== Segment start ==

/-- R185, R227, R232, R234-R243, R246. The commands of the matrix engine and the streamer as they are placed, and their fences. -/
def Obligations.EngineIssue : Prop := MatrixIssue ∧ CopyIssue ∧ EngineFences

/-- R247, R248. `tset` changes one tariff entry, `tget` answers it or `CPFILL`; `tdset` reads the 64 bytes of a descriptor from the allotment and
`tdget` stores them there. -/
def Obligations.TariffAndDescriptors : Prop :=
  (∀ f, Ends (.tset f) f.h (fun x _ => x.act ≠ [])
    (fun x s => s.modTeam x.core x.slot fun t => { t with tariff := t.tariff.set (immediate f.a - 16) (x.rdU s true f.b) }) on) ∧
  (∀ f, Ends (.tget f) f.h (fun x _ => x.act ≠ []) (everyone f.d true fun x s => (teamOf x s).tar (immediate f.a)) on) ∧
  (∀ f, Ends (.tgetFill f) f.h (fun x _ => x.act ≠ []) (everyone f.d false fun x s => BitVec.ofNat 64 (teamOf x s).cpfill) on) ∧
  (∀ f, Ends (.tgetFillc f) f.h (fun x _ => x.act ≠ [])
    (fun x s => everyone f.d false (fun _ _ => BitVec.ofNat 64 (teamOf x s).cpfill) x (s.modTeam x.core x.slot fun t => { t with cpfill := 0 })) on) ∧
  (∀ f fid a, Ends (.tdset f) f.h (descLane f (.desc f.tda.toNat) fid a) (descLoad f fid) on) ∧
  (∀ f fid a, Ends (.tdget f) f.h (descLane f (.store 9) fid a) (descStore f fid) on) ∧
  ∀ (s : State) (o : SpOp) (l : SpLane) (n : Nat), o.kind = .desc n → o.lanes = [l] → l.refused = false → o.acq = none → o.remote = false →
    (∀ f, s.fibre? o.core o.slot l.fid = some f → f.wait = none) →
    s.spFinish o = (({ s with spOps := s.spOps.filter (·.id != o.id) }.modTeam o.core o.slot fun t =>
      { t with tdesc := sparsePut 0 t.tdesc n (o.desc l) }).modTeam o.core o.slot (·.landTogether o.id (s.now o.core)))

/-- R240, R241, R243. One element of a copy: a load writes the tensor's bits to the scratchpad element, a store the scratchpad's bits to the tensor's
bytes and to no others, and a clipped element of a load takes the fill and counts in `CPFILL`, or with no fill is left alone. -/
def Obligations.CopyElements : Prop :=
  (∀ (s : State) (c : Nat) (t : Team) (e : EngCmd) (p : Copy) (i : Nat) (cs : List Nat) (pa : Nat → Nat),
    p.kind = .ld → p.tensor i = some cs →
    let at_ := p.da.elemPos p.w cs
    let n := (at_.2 + p.w + 7) / 8
    s.elemAt c t e.id .read at_.1 n = .home pa →
    s.copyElem c t e p i = (s.putEngBits c (p.spad i).1 (p.spad i).2 p.w
      (leNat ((List.range n).map fun j => Memory.get s.mem (pa j)) / 2 ^ at_.2 % 2 ^ p.w), .next)) ∧
  (∀ (s : State) (c : Nat) (t : Team) (e : EngCmd) (p : Copy) (i : Nat) (cs : List Nat) (pa : Nat → Nat),
    p.kind = .st → p.tensor i = some cs →
    let at_ := p.da.elemPos p.w cs
    let n := (at_.2 + p.w + 7) / 8
    s.elemAt c t e.id .write at_.1 n = .home pa → (∀ j k, j < n → k < n → pa j = pa k → j = k) →
    Memory.wf s.mem = true →
    ∃ r, s.copyElem c t e p i = (r, .next) ∧ (∀ a, (∀ j, j < n → a ≠ pa j) → Memory.get r.mem a = Memory.get s.mem a) ∧
      leNat ((List.range n).map fun j => Memory.get r.mem (pa j)) / 2 ^ at_.2 % 2 ^ p.w = s.engBits c (p.spad i).1 (p.spad i).2 p.w) ∧
  (∀ (s : State) (c : Nat) (t : Team) (e : EngCmd) (p : Copy) (i : Nat), p.kind = .ld → p.tensor i = none →
    s.copyElem c t e p i = if p.nofill then (s, .next) else
      ((s.putEngBits c (p.spad i).1 (p.spad i).2 p.w p.da.fill).modTeam c e.slot fun t => { t with cpfill := min (t.cpfill + 1) 0xFFFFFFFF }, .next)) ∧
  ∀ (s : State) (c : Nat) (t : Team) (e : EngCmd) (p : Copy) (i : Nat), p.kind = .st ∨ (∃ op, p.kind = .red op) → p.tensor i = none →
    s.copyElem c t e p i = (s, .next)

/-- R187, R242, R245, R319. The steps of a copy: it moves its box and is done, or stops at an element; it performs its completion action; a multicast
is delivered to each target; and it retires, with its range entry. -/
def Obligations.CopySteps : Prop :=
  (∀ (s r : State) (e : EngCmd) (p : Copy) (t : Team) (i : Nat), let c := s.par.core
    (s.core c).cmd? 1 s.par.id = some e → e.kind.copy? = some p → s.team? c e.slot = some t →
    e.moved = false → e.stopped = false → e.asked = false → e.readAll = false → (s.core c).mayBegin 1 e.id = true →
    p.kind ≠ .pf → p.kind ≠ .mc → s.engHeld c e.id e.id p.range.1 p.range.2 = false →
    s.copyRun c t e p (p.count - e.prog) e.prog = (r, i, .next) → (∃ q, (r.core c).cmd? 1 e.id = some q ∧ q.sectors = []) →
    exec .streamerCopyRun s = .next ((((r.modCmd c e.id fun q => { q with prog := i }).modCmd c e.id fun q =>
      { q with readAll := true, moved := true }).spawn .streamerCompletionAction s.par).engineWake c)) ∧
  (∀ (s r : State) (e : EngCmd) (p : Copy) (t : Team) (i va cause : Nat), let c := s.par.core
    (s.core c).cmd? 1 s.par.id = some e → e.kind.copy? = some p → s.team? c e.slot = some t →
    e.moved = false → e.stopped = false → e.asked = false → e.readAll = false → (s.core c).mayBegin 1 e.id = true →
    p.kind ≠ .pf → p.kind ≠ .mc → s.engHeld c e.id e.id p.range.1 p.range.2 = false →
    s.copyRun c t e p (p.count - e.prog) e.prog = (r, i, .stop va cause) → (r.core c).logRoom 4 = true →
    exec .streamerCopyRun s = .next ((((r.modCmd c e.id fun q => { q with prog := i }).modCmd c e.id fun q =>
      { q with stopped := true }).logEnter c t e.fid va e.pc (.copy e.id i) cause none).engineWake c)) ∧
  (∀ (s : State) (e : EngCmd) (p : Copy) (t : Team), let c := s.par.core
    (s.core c).cmd? 1 s.par.id = some e → e.kind.copy? = some p → s.team? c e.slot = some t →
    e.moved = false → e.stopped = false → e.asked = false → e.readAll = false → (s.core c).mayBegin 1 e.id = true →
    p.kind = .pf → exec .streamerCopyRun s = .next (s.finishCmd c e.id)) ∧
  (∀ (s : State) (e : EngCmd) (p : Copy) (n : Nat), let c := s.par.core
    (s.core c).cmd? 1 s.par.id = some e → e.kind.copy? = some p → e.moved = true → e.acted = false → p.kind ≠ .mc → s.pushing c e.id = false →
    p.bar = some n →
    exec .streamerCompletionAction s = .next ((s.arrive c e.slot n ((p.count * p.w + 7) / 8) none).copyTargetDone c e.id c)) ∧
  (∀ (s : State) (e : EngCmd) (p : Copy) (a : Nat), let c := s.par.core
    (s.core c).cmd? 1 s.par.id = some e → e.kind.copy? = some p → e.moved = true → e.acted = false → p.kind ≠ .mc → s.pushing c e.id = false →
    p.bar = none → p.ring = some a → (∃ t, s.team? c e.slot = some t ∧ t.spadBase ≤ a) →
    ∃ t, exec .streamerCompletionAction s = .next t ∧ t.mem = s.mem ∧ t.cores = s.cores ∧ t.qops = s.qops ++
      [⟨s.uid, .engine c e.id e.slot e.fid, .ring c a, .push (BitVec.ofNat 64 p.off) false false, .v 0, .v 0, false, s.uid, 0xFE * 2 ^ 56 + a⟩]) ∧
  (∀ (s : State) (e : EngCmd) (p : Copy), let c := s.par.core
    (s.core c).cmd? 1 s.par.id = some e → e.kind.copy? = some p → e.moved = true → e.acted = false → p.kind ≠ .mc → s.pushing c e.id = false →
    p.bar = none → p.ring = none → exec .streamerCompletionAction s = .next (s.copyTargetDone c e.id c)) ∧
  (∀ (s : State) (e : EngCmd) (p : Copy) (t u : Team) (g : Nat) (r : RangeEnt), let c := s.par.core
    let k := s.par.k
    let shift : Int := (u.spadBase : Int) - t.spadBase
    (s.core c).cmd? 1 s.par.id = some e → e.kind.copy? = some p → e.targets.find? (· / 16 == k) = some g → s.team? c e.slot = some t →
    e.readAll = true → k ∉ e.delivered → s.team? k (g % 16) = some u → (s.core k).ranges.find? (·.cmd == e.id) = some r →
    s.engHeld k r.id e.id ((p.range.1 : Int) + shift).toNat ((p.range.2 : Int) + shift).toNat = false →
    exec .multicastDelivery s = .next ((((s.writeTile k e p shift).modCmd c e.id fun q =>
      { q with delivered := q.delivered ++ [k], moved := decide (popCount p.mcm.toNat 16 ≤ q.delivered.length + 1) }).copyAction c e p k u.slot).engineWake c)) ∧
  ∀ (s : State) (e : EngCmd), let c := s.par.core
    (s.core c).cmd? 1 s.par.id = some e → e.acted = true → c ∈ s.coreNums → (∀ t ∈ (s.core c).teams, ∀ g ∈ t.fibres, g.stepping = false) →
    ∃ t, exec .rangeEntryRetire s = .next t ∧ t.mem = s.mem ∧ (t.core c).cmd? 1 e.id = none ∧
      (t.core c).ranges = (s.core c).ranges.filter (·.cmd != e.id)
namespace Sys2Proof.Spec

open Sys2Proof Sys2Proof.Machine

-- barriers (R106-R111, R270-R277, R315-R317, R369, R438-R440)

def barrierOf (o : Operand) : Nat := match o with | .b n => n.toNat | _ => 0

/-- Lane after lane, each on what the one before left, each a release that may pass (R190, R274). -/
def eachReady (x : Ctx) (op : State → Nat → State) : List Nat → State → Bool
  | [], _ => true
  | fid :: r, s => s.relReady x.core x.slot fid && eachReady x op r (op s fid)

/-- Barrier `n` of the team. -/
def State.barrier (s : State) (x : Ctx) (n : Nat) : Barrier := nth ⟨0, 0, 0, 0, 0, 0, false⟩ (teamOf x s).bars n

/-- The phase bit of a barrier. -/
def State.parity (s : State) (x : Ctx) (n : Nat) : Bool := (State.barrier s x n).ph.getLsbD 0

def putBit (v : BitVec 16) (n : Nat) (b : Bool) : BitVec 16 := if b then v ||| (1#16 <<< n) else v &&& ~~~(1#16 <<< n)

/-- A fibre has seen fewer phases complete than have (R272). -/
def behind (s : State) (x : Ctx) (n fid : Nat) : Bool :=
  (s.fibre? x.core x.slot fid).any fun (g : Fibre) => g.bpar.getLsbD n != State.parity s x n

/-- A wait of one fibre: it takes note of a completed phase, or waits for one. -/
def waitStep (n : Nat) (x : Ctx) (s : State) (fid : Nat) : State :=
  s.modFibre x.core x.slot fid fun g =>
    if behind s x n fid then { g with bpar := putBit g.bpar n (State.parity s x n) } else { g with wait := some (.barrier n) }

== Segment end ==

> _Activity_: Every line from the one containing "def waitStep (n" through the last line of the entries above must be output exactly. Leave the rest out.

> _Task answer_:
def waitStep (n : Nat) (x : Ctx) (s : State) (fid : Nat) : State :=
  s.modFibre x.core x.slot fid fun g =>
    if behind s x n fid then { g with bpar := putBit g.bpar n (State.parity s x n) } else { g with wait := some (.barrier n) }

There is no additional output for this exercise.